ISIS is the latest group to seize on the car bomb as a weapon. The tactic dates back about a century, to when a horse-drawn carriage bomb exploded on Wall Street in New York. To be sure, some historians claim Armenian nationalists might have used one in a 1905 assassination attempt against Ottoman Sultan Abdul Hamid II in Istanbul. As a weapon of irregular warfare, the suicide car or truck bomb was popularized by Lebanese militants in the early 1980s and quickly adapted by militants attempting to overcome an opponent’s conventional military advantage.
“What we’ve seen over the last four decades is the combination of car bombs – which are an old way to set off a bomb in a crowded area — with the suicide attacker who guides it into targets making it much more effective,” said the security advisor, a former British Special Forces veteran currently advising a Middle Eastern government in counter-terrorism operations.
“While it’s an instrument of terror — and a fairly common one at that — what’s new about the Mosul operation is an extension of how Daesh had started using them back in the earlier days of the Syrian civil war and even when they were known as al Qaeda in Iraq fighting the Americans and British forces,” he said, using an Arabic slang term for ISIS, going on to add to add how they’re used to target advancing forces
A UK-based insurgency analyst says that ISIS stopped announcing its car bombings at the outset of the Mosul offensive, which could be a way to mirror the operational secrecy used by conventional militaries or just be related to the sheer volume of the attacks.

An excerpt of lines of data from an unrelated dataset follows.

-- ==== Sys2Proof/Machine/Tokens.lean ====
section
/-! DEFINITION. The bytes of format token8: the three data tokens (R110, R224 to R227) and the fill byte
(R118). Sending one is one exchange; what follows it is the control point's. At a point that does not
send the byte the exchange alone happens (assumption 14). -/

namespace Sys2Proof.Machine

/-- A data token has been sent: the block's data follow, CRC register cleared (R225). -/
def State.tokenSent (s : State) : State :=
  match s.seq with
  | .tokenOut => { s with crc16 := 0#16, idx := 0, seq := .dataSend }
  | _ => s

/-- TOKEN_START_BLOCK 0xFE. Coming in, at the token poll's test, it ends the poll and the data bytes
follow (R224); otherwise it goes out before a single-block write's data (R225, R226). -/
def execTokenStartBlock (s : State) : Outcome :=
  match s.seq with
  | .tokTest d => .next { s with idx := 0, seq := .dataRecv d }
  | _ => .next (s.exchange1 Config.tokenStartBlock).tokenSent

/-- TOKEN_START_MULTI_WRITE 0xFC, before each block of a multi-block write (R226). -/
def execTokenStartMultiWrite (s : State) : Outcome :=
  .next (s.exchange1 Config.tokenStartMultiWrite).tokenSent

/-- TOKEN_STOP_MULTI_WRITE 0xFD, once after the last block; then END with OK, no ready wait (R227). -/
def execTokenStopMultiWrite (s : State) : Outcome :=
  let s' := s.exchange1 Config.tokenStopMultiWrite
  match s.seq with
  | .stopToken => .next (s'.ioEnd .ok)
  | _ => .next s'

/-- A payload byte of `recv_payload4` (R164): the OCR's is kept, the echo's is discarded; after the
fourth, step 4 (R193) or the OCR test (R195). -/
def State.payloadByte (s : State) (p : Payload) (k : Fin 4) : State :=
  match p with
  | .echo => if h : k.val + 1 < 4 then s.setSeq (.payload .echo ⟨k.val + 1, h⟩) else s.startAttempt
  | .ocr =>
    let s' := { s with ocr := s.ocr.set k.val s.rx }
    if h : k.val + 1 < 4 then s'.setSeq (.payload .ocr ⟨k.val + 1, h⟩) else s'.setSeq .ocrTest

/-- After data byte `idx` of a received block (R151, R224). -/
def State.nextDataByte (s : State) (d : Dest) : State :=
  { s with idx := s.idx + 1,
           seq := if s.idx + 1 < d.size then .dataRecv d else .crcRecv d false }

/-- A received data byte: into the host buffer, in the step of its exchange (R92, R151), or into `csd`
(R260). -/
def State.dataByte (s : State) (d : Dest) : Outcome :=
  match d with
  | .csd => .next (State.nextDataByte { s with csd := s.csd.setIfInBounds s.idx s.rx } .csd)
  | .buffer =>
    match s.coreStore s.bufAddr s.rx with
    | .next s' => .next (s'.nextDataByte .buffer)
    | .fault f => .fault f
    | .refused r => .refused r

/-- After the second CRC byte of a received block, both discarded unchecked (R224, R260). -/
def State.blockEnd (s : State) (d : Dest) : State :=
  match d with
  | .buffer => s.blockReceived
  | .csd => s.countEnd (csdDecode s.csd)

/-- What follows an exchange of the fill byte, by control point. -/
def State.afterFill (s : State) : Outcome :=
  match s.seq with
  | .initFill left => .next (s.setSeq (if left ≤ 1 then .issue .cmd0 else .initFill (left - 1)))
  | .cmdPad c arg => .next (s.setSeq (.cmdSelect c arg))
  | .cmdPoll c arg => .next (s.setSeq (.cmdReady c arg))
  | .r1Poll c => .next { s with r1Tries := s.r1Tries + 1, seq := .r1Test c }
  | .payload p k => .next (s.payloadByte p k)
  | .tokPoll d => .next (s.setSeq (.tokTest d))
  | .dataRecv d => s.dataByte d
  | .crcRecv d false => .next (s.setSeq (.crcRecv d true))
  | .crcRecv d true => .next (s.blockEnd d)
  | .respPoll => .next (s.setSeq .respTest)
  | .wrPoll => .next (s.setSeq .wrReady)
  | .endPad k => .next (s.afterEnd k)
  | _ => .next s

/-- FILL 0xFF: the exchange of every point where the core only receives, pads or fills (R118, R146). -/
def execFill (s : State) : Outcome := (s.exchange1 Config.fill).afterFill

end Sys2Proof.Machine
end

“When the Mosul operation first began, at the beginning of the campaign [ISIS] weirdly wasn’t releasing the names and photos of the attackers,” said Charlie Winter, based at the International Centre for the Study of Radicalization at Kings College, London, who tabulated the tally of Mosul suicide attacks by monitoring an array of ISIS-related social media and messenger feeds. Winter isn’t certain about why the group – famous for documenting its operations as part of its broader media strategy – would change course for the initial phase of its most important battle.
“I wish I knew why that was,” he said. “But it was really striking how they went off the announcements and then a few weeks later went back to releasing details.”

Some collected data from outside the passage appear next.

-- ==== Sys2Proof/Machine/Core.lean ====
section
/-! DEFINITION. The machine as the host sees it. -/

def Sys2Proof.core : Host.Core :=
  { State := Sys2Proof.Machine.State
    Fault := Sys2Proof.Machine.Fault
    Refusal := Sys2Proof.Machine.Refusal
    step := Sys2Proof.Machine.step
    reset := Sys2Proof.Machine.State.reset }
end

According to Winter’s research, in the early days of the ISIS defense only one in ten attackers was identified, and even less often eulogized, which is traditionally a key component to the ISIS media operation. That ratio recently shifted to about three out of every five attackers receiving a full eulogy and attention.

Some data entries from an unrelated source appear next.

/-- A held block stays held whatever happens outside it (R340). -/
theorem State.setOutside_held (mem : Memory) (rd : Word) (loads : List HostLoad) (env : Env) :
    (s.setOutside mem rd loads env).applyReset true = s.setOutside mem rd loads env := by
  rw [State.applyReset_setOutside, hheld]

/-- Every turn but the release finds the held block deaf: it reaches only what is not the block's (R340). -/
theorem turnStep_held {t : State} {turn : Turn} (hturn : turn ≠ .resetPin false)
    (hs : turnStep s turn = .next t) :
    ∃ mem rd loads env, t = s.setOutside mem rd loads env := by
  have hreset := State.resetIn_of_held hheld
  cases turn <;> simp only [turnStep, hreset, if_true] at hs <;> cases hs
  case core => exact ⟨_, _, _, _, rfl⟩
  case hostWrite off width w => exact ⟨_, _, _, _, rfl⟩
  case hostRead off width =>
    obtain ⟨rd, hread⟩ := s.hostReadReg_spec off width
    exact ⟨_, rd, _, _, hread⟩
  case memWrite a v => exact ⟨_, _, _, _, State.hostStore_idle (State.idle_of_held hheld) a v⟩
  case memRead a =>
    obtain ⟨l, cs, n, hload⟩ := s.hostLoad_spec a
    exact ⟨_, _, _, _, hload⟩
  case resetPin level =>
    cases level
    · exact absurd rfl hturn
    · exact ⟨_, _, _, _, hheld⟩

/-- A step of the held block keeps it held and makes no bus event, unless the input is released (R340). -/
theorem step_held_frame {t : State} (hrelease : ∀ r, s.env.turns ≠ .resetPin false :: r)
    (hs : step s = .next t) : t.applyReset true = t ∧ t.trace = s.trace := by
  rcases step_cases s with ⟨turn, rest, hturns, hstep⟩ | ⟨hnext, _⟩ | ⟨_, _, hstep⟩
  · have hdrop : (s.dropTurn rest).applyReset true = s.dropTurn rest :=
      State.setOutside_held hheld _ _ _ _
    have hturn : turn ≠ .resetPin false := fun h => hrelease rest (h ▸ hturns)
    obtain ⟨mem, rd, loads, env, rfl⟩ := turnStep_held hdrop hturn (hstep ▸ hs)
    exact ⟨State.setOutside_held hdrop mem rd loads env, rfl⟩
  · exact absurd (State.resetIn_of_held hheld) (by simp [hnext.2])
  · rw [hstep] at hs
    cases hs
    exact ⟨hheld, rfl⟩

end

end Sys2Proof.Machine
end

section
/-! PROOFS. What the reset input does to the block, what the reset state meets, and an OP write while BUSY. -/

namespace Sys2Proof.Machine

/-- Settles O52: a turn of the reset input is `applyReset`, whose values are read off; while the input is
asserted a step reaches only what is not the block's. -/
theorem resetHoldsTheBlock : Obligations.ResetHoldsTheBlock := by
  unfold Obligations.ResetHoldsTheBlock
  refine fun s t level rest => ⟨fun hturns hs => ?_, fun _ hheld => step_held_frame hheld⟩
  rw [step_turn hturns] at hs
  cases hs
  exact ⟨rfl, State.applyReset_status _ _, rfl, rfl, rfl, rfl, rfl, rfl, rfl, rfl, rfl, rfl,
    rfl, rfl, rfl⟩

/-- Settles O6: NOP has no effect anywhere, and every other opcode is taken up only at IDLE. -/
theorem opWriteWhileBusyIsIgnored : Obligations.OpWriteWhileBusyIsIgnored := by
  unfold Obligations.OpWriteWhileBusyIsIgnored
  intro s w hbusy
  rcases decodeOp_cases w with hw | hw | hw | hw | hw | hw | ⟨_, hw⟩ | ⟨_, hw⟩ <;> rw [hw]
  · rfl
  all_goals exact next_unless_busy hbusy _

/-- Settles O60: the empty memory is canonical, a reset meets the session invariant, and IDLE is outside every
transfer. -/
theorem resetMeetsTheInvariants : Obligations.ResetMeetsTheInvariants :=
  ⟨State.reset_mem_wf, State.applyReset_reset ▸ State.reset.applyReset_session false,
    .outside rfl nofun⟩

end Sys2Proof.Machine
end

One thing that’s clear, Winter said: ISIS is relying heavily on local Iraqi and Syrian fighters in the claimed suicide attacks, a shift for the group which has used foreign volunteers more often than locals, in part because of a lack of military experience, or in many cases, local language skills in Arabic or Kurdish, that make the foreign volunteers a liability in conventional fighting.
“As they returned to announcing the attacks after the initial phase, what we have seen is what appears to be a heavy use of localized kunyas [Arabic nicknames that often include a geographic description of where the person is from], so we saw more Anbari [from Iraq’s Anbar province], Halabi’s [from the Syrian city of Aleppo] and the like, driving home that the locals are doing the attacks.”
This, Winter explained, is likely because the group has taken great lengths to argue that it’s defending its caliphate using people from the area under attack by “outsiders,” so “it added credibility and legitimacy to the argument that it is protecting its own territory.”
In terms of the data Winter has collected, local — in this case just Iraqi — attackers are conducting more than half the suicide operations, usually VBIED in nature, with the other half scattered among a slew of foreign countries including Syria, Egypt, Kurdistan, Russia, Dagestan, Chechnya, Morocco, Tunisia, France, Uzbekistan, United Arab Emirates, and Ireland.
This strategy has impeded the Iraqi coalition’s advance across the battle-ravaged city.